Landen moeten steeds meer rekening houden met hun concurrentiepositie. Het
binnenlands beleid van overheden komt steeds meer in het licht te staan van
internationale concurrentieverhoudingen van het bedrijfsleven. De economische en
politieke samenhang tussen landen zal daardoor steeds meer op de voorgrond
treden.
c) De ligging tussen een van de belangrijkste industriegebieden van Europa en de
Noordzee geeft een voordeel op het gebied van handel en transport. De agro-sector
(agrarische en voedings- en genotmiddelensector) heeft kostenvoordelen vanwege
het klimaat, de bodemgesteldheid, de hoge arbeidsproductiviteit van de agrarische
beroepsbevolking en het cluster waarin het bedrijfsleven met de overheid en
onderzoeksinstellingen samenwerkt. Verschillende industrieën (oa chemie en
basismetaal) danken hun goede concurrentiepositie mede aan de goedkope en
schone energiebron waarover Nederland beschikt, het aardgas.

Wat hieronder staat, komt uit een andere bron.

-- ==== Sys2Proof/Config.lean ====
section
/-! DEFINITION. The parameters of 00_scope.md rules R7 to R14: what is fixed for one model (10_state.md R30). -/

namespace Sys2Proof

/-- The OPEN parameters of R11 and R12: values no source gives (92 D14, D15). Log 4. -/
structure Params where
  /-- `BOOT_MAGIC`, sent in the BOOT_ENTER request (R11). -/
  bootMagic : Word32
  /-- `WRITE_OK_A`, a WRITE_CHUNK status that means success (R12). -/
  writeOkA : Word32
  /-- `WRITE_OK_B`, the other one; nothing says that the two differ (R12, 93 U2). -/
  writeOkB : Word32
  deriving DecidableEq, Repr, Inhabited

/-- The parameters of the hardware. No body: nothing can evaluate them, so a statement holds whatever they are. Log 4. -/
opaque Config.hardware : Params

/-- `CRC_INIT_VALUE` (R7). -/
def Config.crcInit : Word16 := 0xFFFF#16

/-- `CRC_POLY_REFLECTED` (R7). -/
def Config.crcPoly : Word16 := 0xA001#16

/-- `CHUNK` (R9), in bytes. -/
def Config.chunk : Nat := 128

/-- `MAX_PAYLOAD` (R13), the decided value. Log 5. -/
def Config.maxPayload : Nat := 132

/-- `MAX_FRAME = MAX_PAYLOAD + 4` (R13). -/
def Config.maxFrame : Nat := Config.maxPayload + 4

/-- `OPC_BOOT_ENTER` (R14). -/
def Config.opcBootEnter : Byte := 100#8

/-- `OPC_READ_CHUNK` (R14). -/
def Config.opcReadChunk : Byte := 101#8

/-- `OPC_BOOT_EXIT` (R14). -/
def Config.opcBootExit : Byte := 102#8

/-- `OPC_WRITE_CHUNK` (R14). -/
def Config.opcWriteChunk : Byte := 103#8

end Sys2Proof
end

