-- ==== Sys2Proof/Machine/Step.lean ====
section
/-! DEFINITION. One step: the host's next action, performed whole (20_memory.md R60). -/

namespace Sys2Proof.Machine

/-- The bytes of a transfer, decoded and run (R74, R77). -/
def runTransfer (t : Transfer) (s : State) : Host.Outcome State Fault Refusal :=
  match decode t with
  | .ok i => exec i s
  | .error _ => undecoded t s

/-- The oldest action of the inbox, taken off and performed; with an empty inbox the block waits. -/
def step (s : State) : Host.Outcome State Fault Refusal :=
  match s.inbox with
  | [] => idle s
  | .transfer t :: rest => runTransfer t { s with inbox := rest }
  | .memRead addr n :: rest => hostRead addr n { s with inbox := rest }
  | .memWrite addr n v :: rest => hostWrite addr n v { s with inbox := rest }
  | .reset :: rest => hostReset { s with inbox := rest }

/-- The state in which the instruction of a table word is the host's next transfer. -/
def State.withFetchWord (s : State) (nbits w : Nat) : State :=
  { s with inbox := .transfer (tableTransfer nbits w) :: s.inbox }

end Sys2Proof.Machine
end

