-- ==== Sys2Proof/Tests/Slice0.lean ====
section
/-! SUPPORT. The model's own tests: well-formedness, decoding of words written out from the spec's tables, small runs with
the results that 95_test_vectors.md states, and a witness for the hypotheses of every statement. -/

namespace Sys2Proof.Tests

open Machine

set_option maxRecDepth 20000

/-! ### Helpers -/

/-- What a result that is a next state shows. -/
def look {α : Type} (f : State → α) : Result → Option α
  | .next s => some (f s)
  | .fault _ => none
  | .refused _ => none

theorem look_some {α : Type} {f : State → α} {r : Result} {x : α} (h : look f r = some x) :
    ∃ t, r = .next t ∧ f t = x := by
  cases r <;> simp_all [look]

/-- The state of a result, or the reset state. -/
def after : Result → State
  | .next s => s
  | .fault _ => .reset
  | .refused _ => .reset

/-- Bytes `from`, `from + 1`, ... as 95_test_vectors.md section 0 writes `00..7F`. -/
def countUp (first n : Nat) : List Byte := (List.range n).map fun i => BitVec.ofNat 8 (first + i)

/-- The illustrative parameters of 95_test_vectors.md section 0 (D30). -/
def illustrative : Params := { bootMagic := 0x12345678#32, writeOkA := 0x00000000#32, writeOkB := 0x00000080#32 }

/-- Reset, then SET_ADDR 1. -/
def bound : State := { State.reset with addr := 0x01#8 }

/-- An exchange of ADDR 1 with `tx` sent and `rx` received so far. -/
def awaiting (cmd rsplen : Byte) (faddr : Word32) (tx rx : List Byte) : State :=
  { bound with
    crc := checksum rx
    pendValid := true
    pendCmd := cmd
    pendRsplen := rsplen
    pendFaddr := faddr
    txlen := BitVec.ofNat 8 tx.length
    rxlen := BitVec.ofNat 8 rx.length
    mem := Memory.writeAll (Memory.writeAll [] txBase tx) rxBase rx }

/-- V-CMD-03 with the first three response bytes of R150's example. -/
def midExit : State :=
  awaiting 102#8 4#8 0#32 [0x01#8, 0x66#8, 0x80#8, 0x0A#8] [0x01#8, 0x66#8, 0x80#8]

/-- V-CMD-01 with seven response bytes of V-CMD-20. -/
def midEnter : State :=
  awaiting 100#8 8#8 0#32 [0x01#8, 0x64#8, 0x78#8, 0x56#8, 0x34#8, 0x12#8, 0x1E#8, 0x7F#8]
    [0x01#8, 0x64#8, 0x78#8, 0x56#8, 0x34#8, 0x12#8, 0x1E#8]

/-- V-CMD-02 with 135 response bytes of V-CMD-22. -/
def midRead : State :=
  awaiting 101#8 136#8 0x08001000#32 [0x01#8, 0x65#8, 0x00#8, 0x10#8, 0x00#8, 0x08#8, 0x4D#8, 0xC1#8]
    ([0x01#8, 0x65#8, 0x00#8, 0x10#8, 0x00#8, 0x08#8] ++ countUp 0 128 ++ [0xC4#8])

/-- V-CMD-04 with eleven response bytes of V-CMD-26. -/
def midWrite : State :=
  awaiting 103#8 12#8 0x08001000#32
    ([0x01#8, 0x67#8, 0x00#8, 0x10#8, 0x00#8, 0x08#8] ++ countUp 0 128 ++ [0xE1#8, 0x09#8])
    [0x01#8, 0x67#8, 0x00#8, 0x10#8, 0x00#8, 0x08#8, 0x00#8, 0x00#8, 0x00#8, 0x00#8, 0x5F#8]

theorem bound_inv : bound.Inv := by
  constructor <;> decide
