/-- R97: the payload is the first `min(len, 256)` bytes; bytes past it are never read: two payloads that agree there give
the same length and script, and are both accepted. -/
def Obligations.PayloadIsTruncatedAt256 : Prop :=
  ∀ (f g : Fields), f.addr = g.addr → f.len = g.len →
    f.src.take (min f.len.toNat 256) = g.src.take (min f.len.toNat 256) →
    min f.len.toNat 256 ≤ f.src.length →
    lengthOf (requestOf 2 f) = min f.len.toNat 256 ∧ lengthOf (requestOf 2 g) = min f.len.toNat 256 ∧
    scriptOf (requestOf 2 f) = scriptOf (requestOf 2 g) ∧
    accepted (requestOf 2 f) = true ∧ accepted (requestOf 2 g) = true ∧
    (scriptOf (requestOf 2 f)).length = min f.len.toNat 256 + 11

/-- R25: the fault record is written only by fault entry, and once set is never cleared by any step, reset included. -/
def Obligations.FaultRecordIsSticky : Prop :=
  ∀ (s : State) (t : State), Sys2Proof.Machine.step s = .next t →
    (s.fault ≠ none → t.fault ≠ none) ∧
    (t.fault ≠ s.fault → ∃ c, sansRecord s t = faultEntry c { s with agenda := t.agenda })

/-- R109: in FAULTED no step but reset changes anything of the engine, emits an event or writes a byte; reset goes to IDLE
and keeps the fault. -/
def Obligations.OnlyResetLeavesFaulted : Prop :=
  ∀ (s : State) (t : State), s.mode = .faulted → Sys2Proof.Machine.step s = .next t →
    ((∃ more, s.agenda = .reset :: more) ∧ t.mode = .idle ∧ t.fault = s.fault) ∨
      t = { s with agenda := t.agenda, transport := t.transport }

/-! ### Reset -/

/-- R121: the reset input, from every state and in every mode: `E` if select was asserted, `RESET`, and every field but `fault`
at its reset value; no DONE. -/
def Obligations.ResetInputEffect : Prop :=
  ∀ (s : State) more, s.agenda = .reset :: more →
    ∃ t, Sys2Proof.Machine.step s = .next t ∧ t = { s with
      csN := true, mode := .idle, req := none, n := 0, script := [], ip := 0, idBuf := ⟨0, 0, 0⟩, st := 0
      pollPhase := .pCsa, pollCount := 0
      trace := s.trace ++ (if s.csN = true then [.reset] else [.desel, .reset])
      faultReq := t.faultReq, faultIp := t.faultIp, dst := t.dst, pollLimit := t.pollLimit, chip := t.chip
      transport := t.transport, agenda := t.agenda }

/-- Log 9, log 19: the outside world stays as it is at a reset, and the environment's own moves change the transport and
nothing else. -/
def Obligations.OutsideWorldStays : Prop :=
  (∀ (s : State) more, s.agenda = .reset :: more → ∃ t, Sys2Proof.Machine.step s = .next t ∧
      t.dst = s.dst ∧ t.chip = s.chip ∧ t.transport = s.transport ∧ t.pollLimit = s.pollLimit ∧ t.agenda = more ∧
      t.faultReq = s.faultReq ∧ t.faultIp = s.faultIp) ∧
    (∀ (s : State) more, s.agenda = .stall :: more →
      Sys2Proof.Machine.step s = .next { s with agenda := more, transport := .stalled }) ∧
    (∀ (s : State) more, s.agenda = .resume :: more →
      Sys2Proof.Machine.step s = .next { s with agenda := more, transport := .live })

Er zijn twee hoofdredenen voor het verrichten van directe investeringen. In de eerste plaats
zijn kostenverschillen van belang. In andere landen zin de kosten van arbeid in verhouding
tot de toegevoegde waarde wellicht gunstiger dan in het land van herkomst. Ook kunnen
grondstoffen goedkoper zijn. Verder speelt de overheid door middel van belastingen en
accijnzen, milieu- en vestigingswetgeving een grote rol in de kosten van het productieproces.
In de tweede plaats liggen vaak marktoverwegingen ten grondslag aan de wens van de
ondernemingen om hun productie te verplaatsen. Hun concurrentiepositie kan soms
aanmerkelijk verbeteren door dicht bij de consument te produceren. De communicatie met
de afnemers wordt steeds belangrijker, omdat hun individuele wensen een grote rol spelen.